Segment Start: The data

-- ==== Sys2Proof/Machine/Registers.lean ====
section
/-! DEFINITION. The register region (R353, R361 to R364, R366, R369, R374): what a read of a register answers and what a write
does, withdrawals (R353, R354), updates of entries by system software and bias changes (R287, R363). -/

namespace Sys2Proof.Machine

/-! ### Reads -/

def linkWord (l : LinkSt) : Word :=
  BitVec.ofNat 64 ((if l.up then 1 else 0) + (if l.failed then 2 else 0) + 256 * l.retries.toNat)

/-- R364: the two words of a region-table entry. -/
def regionWord (r : Region) (hi : Bool) : Word :=
  if hi then BitVec.ofNat 64 (r.limit.toNat * 2 ^ 16)
  else BitVec.ofNat 64 ((if r.v then 1 else 0) + (if r.sec then 2 else 0) + r.base.toNat * 2 ^ 16)

def regionAt (l : List Region) (i : Nat) : Region := (l[i]?).getD ⟨false, false, 0, 0⟩

/-- The platform page; the manual gives its registers no offsets (L21). -/
def powerRead (s : State) (o : Nat) : Word :=
  match o with
  | 0x000 => s.plat.pcap
  | 0x008 => s.plat.pdraw
  | 0x010 => if s.plat.therm.isEmpty then 0 else 1
  | 0x018 => s.host.hdrop
  | _ => if 0x020 ≤ o ∧ o < 0x0A0 then BitVec.ofNat 64 (vat s.plat.frozenCount ((o - 0x020) / 8)) else 0

def windowRead (m : MdWin) (o : Nat) : Word :=
  match o with
  | 0x000 => m.mdreg
  | 0x008 => m.pool
  | 0x010 => m.entaddr
  | 0x018 => m.entdata0
  | 0x020 => m.entdata1
  | 0x038 => m.biasst
  | 0x040 => BitVec.ofNat 64 m.freeGranules
  | 0x048 => BitVec.ofNat 64 m.retired.length
  | _ => 0

/-- A core's 8-byte read of a register, in a world (R361). -/
def State.regRead (s : State) (sec : Bool) (off : Nat) : Word :=
  let o := off % 4096
  match off / 4096 with
  | 1 => match o with
    | 0x000 => s.host.root0
    | 0x008 => if sec then s.host.root1 else 0
    | 0x018 => s.host.wdTaken
    | 0x020 => s.host.wdDone
    | _ => 0
  | 2 => match o with
    | 0x000 => s.host.evbase
    | 0x008 => s.host.evsize
    | 0x010 => s.host.evhead
    | 0x018 => s.host.evtail
    | 0x020 => s.host.evdrop
    | 0x028 => s.host.evvec
    | _ => 0
  | 3 => match o with
    | 0x000 => s.plat.devnum
    | 0x008 => s.plat.rtbase
    | _ => if 0x010 ≤ o ∧ o < 0x070 then linkWord (vat s.plat.links ((o - 0x010) / 8)) else 0
  | 4 => powerRead s o
  | 5 => if sec && o < 1024 then regionWord (regionAt s.plat.regions (o / 16)) (o % 16 == 8) else 0
  | n => if 8 ≤ n ∧ n < 16 then windowRead (vat s.md (n - 8)) o else 0

/-! ### Who reaches them -/

/-- The host reaches the registers while its link is up: BAR0 opens with it (R289, R358, R375). -/
def State.hostOpen (s : State) : Bool := s.plat.hostLink && !s.plat.dead.contains .host

/-- Who asks can reach the registers: the host, which is not secure, over its link, or a core once bring-up is done. -/
def State.regsOpen (s : State) (secure : Bool) : Bool := if secure then s.plat.bringup == .done else s.hostOpen

/-! ### Withdrawals (R353, R354) -/

/-- A withdrawal covers a byte range of a space. -/
def Wdr.covers (w : Wdr) (space : Bool) (va size : Nat) : Bool :=
  w.space == space && (w.all || (va < (w.page + w.npg) * 4096 && w.page * 4096 < va + size))

/-- The address of a copy's linear sides (R326). -/
def CopyKind.linear : CopyKind → Bool
  | .cpeer _ _ _ => false
  | _ => true

/-- An engine has a copy in progress in a space. -/
def Engine.inSpace (e : Engine) (space : Bool) : Bool :=
  e.queue.any fun k => k.started && k.sec == space && k.kind.linear

/-- The translations of the engine's copies that the request withdraws: no copy takes them again, and what is left of their pages is
done with them first (R326, R327). -/
def Wdr.mark (w : Wdr) (e : Engine) : Engine :=
  let held (h : Held) : Held := { h with old := h.xls.filter fun x => h.old.contains x || w.covers x.space x.va x.size }
  { e with queue := e.queue.map fun k => { k with prog := { k.prog with
      pages := held k.prog.pages
      subs := k.prog.subs.map fun q => { q with pages := held q.pages } } } }

/-- The accesses of a context whose translations were taken in a space; of a write-back that commits, that of its descriptor (R354). -/
def linIds (space : Bool) (c : Core) : List Nat :=
  ((c.ops.filter fun o => match o.kind.lin, o.kind with
    | some l, _ => l.sec == space
    | none, .committing _ _ => o.sec == space
    | none, _ => false).map (·.id)) ++
  ((c.eng0.queue ++ c.eng1.queue).filter fun k => k.commits.isSome && k.sec == space).map (·.id)

/-- An access is still to be performed: an operation's, or the read of a descriptor by an update (R250). -/
def State.accessing (s : State) (g : Core) (id : Nat) : Bool := g.ops.any (fun o => o.id == id) || s.updates.any fun u => u.opId == id

/-- R354 steps 1 and 2: the request is taken. -/
def State.wdreq (s : State) (sec : Bool) (v : Word) : State :=
  let n := v.toNat
  let space := bit n 1
  if space && !sec then s
  else
    let w : Wdr := ⟨bit n 0, space, field n 12 36, field n 4 8 + 1, s.cores.map fun c => (c.id, (c :: s.ghosts c.id).flatMap (linIds space))⟩
    let keep (x : Xl) : Bool := !w.covers x.space x.va x.size
    let s := s.mapCores fun c => { c with
      mem := { c.mem with tlb := c.mem.tlb.filter keep }
      walkFails := c.walkFails.filter fun f => f.1 != space }
    let s := s.mapContexts fun c => { c with eng0 := w.mark c.eng0, eng1 := w.mark c.eng1 }
    { s with
      stlb := vtab 4 fun i => (vat s.stlb i).filter keep
      host := { s.host with wdTaken := s.host.wdTaken + 1, wdrs := s.host.wdrs ++ [w] } }

def execWdreq (secure : Bool) (v : Word) (s : State) : Out := .next (if s.regsOpen secure then s.wdreq secure v else s)

/-- An engine that has to acknowledge the first request (R327). -/
def mustAck (w : Wdr) (e : Engine) : Bool := e.inSpace w.space && !e.acked

/-- R354 step 4: every core and engine has acknowledged the first request. -/
def State.withdrawalDue (s : State) : Bool :=
  match s.host.wdrs with
  | [] => false
  | w :: _ => s.cores.all fun c => (c :: s.ghosts c.id).all fun g => !mustAck w g.eng0 && !mustAck w g.eng1 &&
      ((w.waits.find? fun p => p.1 == c.id).map fun p => p.2.all fun i => !s.accessing g i).getD true


/-- WITHDRAWAL_COMPLETE (R353, R354). -/
def execWithdrawalComplete (s : State) : Out :=
  if s.withdrawalDue then
    let s := s.mapContexts fun c => { c with eng0 := { c.eng0 with acked := false }, eng1 := { c.eng1 with acked := false } }
    .next { s with host := { s.host with wdDone := s.host.wdDone + 1, wdrs := s.host.wdrs.drop 1 } }
  else .next s

/-! ### Metadata windows (R363) -/

/-- A handle of a tensor of the stack. -/
def bindsStack (stack : Nat) (c : Core) : Bool :=
  c.regs.h.toList.any fun h => match h with
    | some x => dHome x.desc == stack
    | none => false

/-- R363: a tensor of the stack is bound, on a core or in a saved context. -/
def State.stackBound (s : State) (stack : Nat) : Bool :=
  s.cores.any (bindsStack stack) || s.sched.tasks.any fun t => match t.ctx with
    | some c => bindsStack stack c
    | none => false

Segment End: The data

> _What to do_
Go through the records above and retype each one exactly.

> _Output of the task_
-- ==== Sys2Proof/Machine/Registers.lean ====
section
/-! DEFINITION. The register region (R353, R361 to R364, R366, R369, R374): what a read of a register answers and what a write
does, withdrawals (R353, R354), updates of entries by system software and bias changes (R287, R363). -/

namespace Sys2Proof.Machine

/-! ### Reads -/

def linkWord (l : LinkSt) : Word :=
  BitVec.ofNat 64 ((if l.up then 1 else 0) + (if l.failed then 2 else 0) + 256 * l.retries.toNat)

/-- R364: the two words of a region-table entry. -/
def regionWord (r : Region) (hi : Bool) : Word :=
  if hi then BitVec.ofNat 64 (r.limit.toNat * 2 ^ 16)
  else BitVec.ofNat 64 ((if r.v then 1 else 0) + (if r.sec then 2 else 0) + r.base.toNat * 2 ^ 16)

def regionAt (l : List Region) (i : Nat) : Region := (l[i]?).getD ⟨false, false, 0, 0⟩

/-- The platform page; the manual gives its registers no offsets (L21). -/
def powerRead (s : State) (o : Nat) : Word :=
  match o with
  | 0x000 => s.plat.pcap
  | 0x008 => s.plat.pdraw
  | 0x010 => if s.plat.therm.isEmpty then 0 else 1
  | 0x018 => s.host.hdrop
  | _ => if 0x020 ≤ o ∧ o < 0x0A0 then BitVec.ofNat 64 (vat s.plat.frozenCount ((o - 0x020) / 8)) else 0

def windowRead (m : MdWin) (o : Nat) : Word :=
  match o with
  | 0x000 => m.mdreg
  | 0x008 => m.pool
  | 0x010 => m.entaddr
  | 0x018 => m.entdata0
  | 0x020 => m.entdata1
  | 0x038 => m.biasst
  | 0x040 => BitVec.ofNat 64 m.freeGranules
  | 0x048 => BitVec.ofNat 64 m.retired.length
  | _ => 0

/-- A core's 8-byte read of a register, in a world (R361). -/
def State.regRead (s : State) (sec : Bool) (off : Nat) : Word :=
  let o := off % 4096
  match off / 4096 with
  | 1 => match o with
    | 0x000 => s.host.root0
    | 0x008 => if sec then s.host.root1 else 0
    | 0x018 => s.host.wdTaken
    | 0x020 => s.host.wdDone
    | _ => 0
  | 2 => match o with
    | 0x000 => s.host.evbase
    | 0x008 => s.host.evsize
    | 0x010 => s.host.evhead
    | 0x018 => s.host.evtail
    | 0x020 => s.host.evdrop
    | 0x028 => s.host.evvec
    | _ => 0
  | 3 => match o with
    | 0x000 => s.plat.devnum
    | 0x008 => s.plat.rtbase
    | _ => if 0x010 ≤ o ∧ o < 0x070 then linkWord (vat s.plat.links ((o - 0x010) / 8)) else 0
  | 4 => powerRead s o
  | 5 => if sec && o < 1024 then regionWord (regionAt s.plat.regions (o / 16)) (o % 16 == 8) else 0
  | n => if 8 ≤ n ∧ n < 16 then windowRead (vat s.md (n - 8)) o else 0

/-! ### Who reaches them -/

/-- The host reaches the registers while its link is up: BAR0 opens with it (R289, R358, R375). -/
def State.hostOpen (s : State) : Bool := s.plat.hostLink && !s.plat.dead.contains .host

/-- Who asks can reach the registers: the host, which is not secure, over its link, or a core once bring-up is done. -/
def State.regsOpen (s : State) (secure : Bool) : Bool := if secure then s.plat.bringup == .done else s.hostOpen

/-! ### Withdrawals (R353, R354) -/

/-- A withdrawal covers a byte range of a space. -/
def Wdr.covers (w : Wdr) (space : Bool) (va size : Nat) : Bool :=
  w.space == space && (w.all || (va < (w.page + w.npg) * 4096 && w.page * 4096 < va + size))

/-- The address of a copy's linear sides (R326). -/
def CopyKind.linear : CopyKind → Bool
  | .cpeer _ _ _ => false
  | _ => true

/-- An engine has a copy in progress in a space. -/
def Engine.inSpace (e : Engine) (space : Bool) : Bool :=
  e.queue.any fun k => k.started && k.sec == space && k.kind.linear

/-- The translations of the engine's copies that the request withdraws: no copy takes them again, and what is left of their pages is
done with them first (R326, R327). -/
def Wdr.mark (w : Wdr) (e : Engine) : Engine :=
  let held (h : Held) : Held := { h with old := h.xls.filter fun x => h.old.contains x || w.covers x.space x.va x.size }
  { e with queue := e.queue.map fun k => { k with prog := { k.prog with
      pages := held k.prog.pages
      subs := k.prog.subs.map fun q => { q with pages := held q.pages } } } }

/-- The accesses of a context whose translations were taken in a space; of a write-back that commits, that of its descriptor (R354). -/
def linIds (space : Bool) (c : Core) : List Nat :=
  ((c.ops.filter fun o => match o.kind.lin, o.kind with
    | some l, _ => l.sec == space
    | none, .committing _ _ => o.sec == space
    | none, _ => false).map (·.id)) ++
  ((c.eng0.queue ++ c.eng1.queue).filter fun k => k.commits.isSome && k.sec == space).map (·.id)

/-- An access is still to be performed: an operation's, or the read of a descriptor by an update (R250). -/
def State.accessing (s : State) (g : Core) (id : Nat) : Bool := g.ops.any (fun o => o.id == id) || s.updates.any fun u => u.opId == id

/-- R354 steps 1 and 2: the request is taken. -/
def State.wdreq (s : State) (sec : Bool) (v : Word) : State :=
  let n := v.toNat
  let space := bit n 1
  if space && !sec then s
  else
    let w : Wdr := ⟨bit n 0, space, field n 12 36, field n 4 8 + 1, s.cores.map fun c => (c.id, (c :: s.ghosts c.id).flatMap (linIds space))⟩
    let keep (x : Xl) : Bool := !w.covers x.space x.va x.size
    let s := s.mapCores fun c => { c with
      mem := { c.mem with tlb := c.mem.tlb.filter keep }
      walkFails := c.walkFails.filter fun f => f.1 != space }
    let s := s.mapContexts fun c => { c with eng0 := w.mark c.eng0, eng1 := w.mark c.eng1 }
    { s with
      stlb := vtab 4 fun i => (vat s.stlb i).filter keep
      host := { s.host with wdTaken := s.host.wdTaken + 1, wdrs := s.host.wdrs ++ [w] } }

def execWdreq (secure : Bool) (v : Word) (s : State) : Out := .next (if s.regsOpen secure then s.wdreq secure v else s)

/-- An engine that has to acknowledge the first request (R327). -/
def mustAck (w : Wdr) (e : Engine) : Bool := e.inSpace w.space && !e.acked

/-- R354 step 4: every core and engine has acknowledged the first request. -/
def State.withdrawalDue (s : State) : Bool :=
  match s.host.wdrs with
  | [] => false
  | w :: _ => s.cores.all fun c => (c :: s.ghosts c.id).all fun g => !mustAck w g.eng0 && !mustAck w g.eng1 &&
      ((w.waits.find? fun p => p.1 == c.id).map fun p => p.2.all fun i => !s.accessing g i).getD true


/-- WITHDRAWAL_COMPLETE (R353, R354). -/
def execWithdrawalComplete (s : State) : Out :=
  if s.withdrawalDue then
    let s := s.mapContexts fun c => { c with eng0 := { c.eng0 with acked := false }, eng1 := { c.eng1 with acked := false } }
    .next { s with host := { s.host with wdDone := s.host.wdDone + 1, wdrs := s.host.wdrs.drop 1 } }
  else .next s

/-! ### Metadata windows (R363) -/

/-- A handle of a tensor of the stack. -/
def bindsStack (stack : Nat) (c : Core) : Bool :=
  c.regs.h.toList.any fun h => match h with
    | some x => dHome x.desc == stack
    | none => false

/-- R363: a tensor of the stack is bound, on a core or in a saved context. -/
def State.stackBound (s : State) (stack : Nat) : Bool :=
  s.cores.any (bindsStack stack) || s.sched.tasks.any fun t => match t.ctx with
    | some c => bindsStack stack c
    | none => false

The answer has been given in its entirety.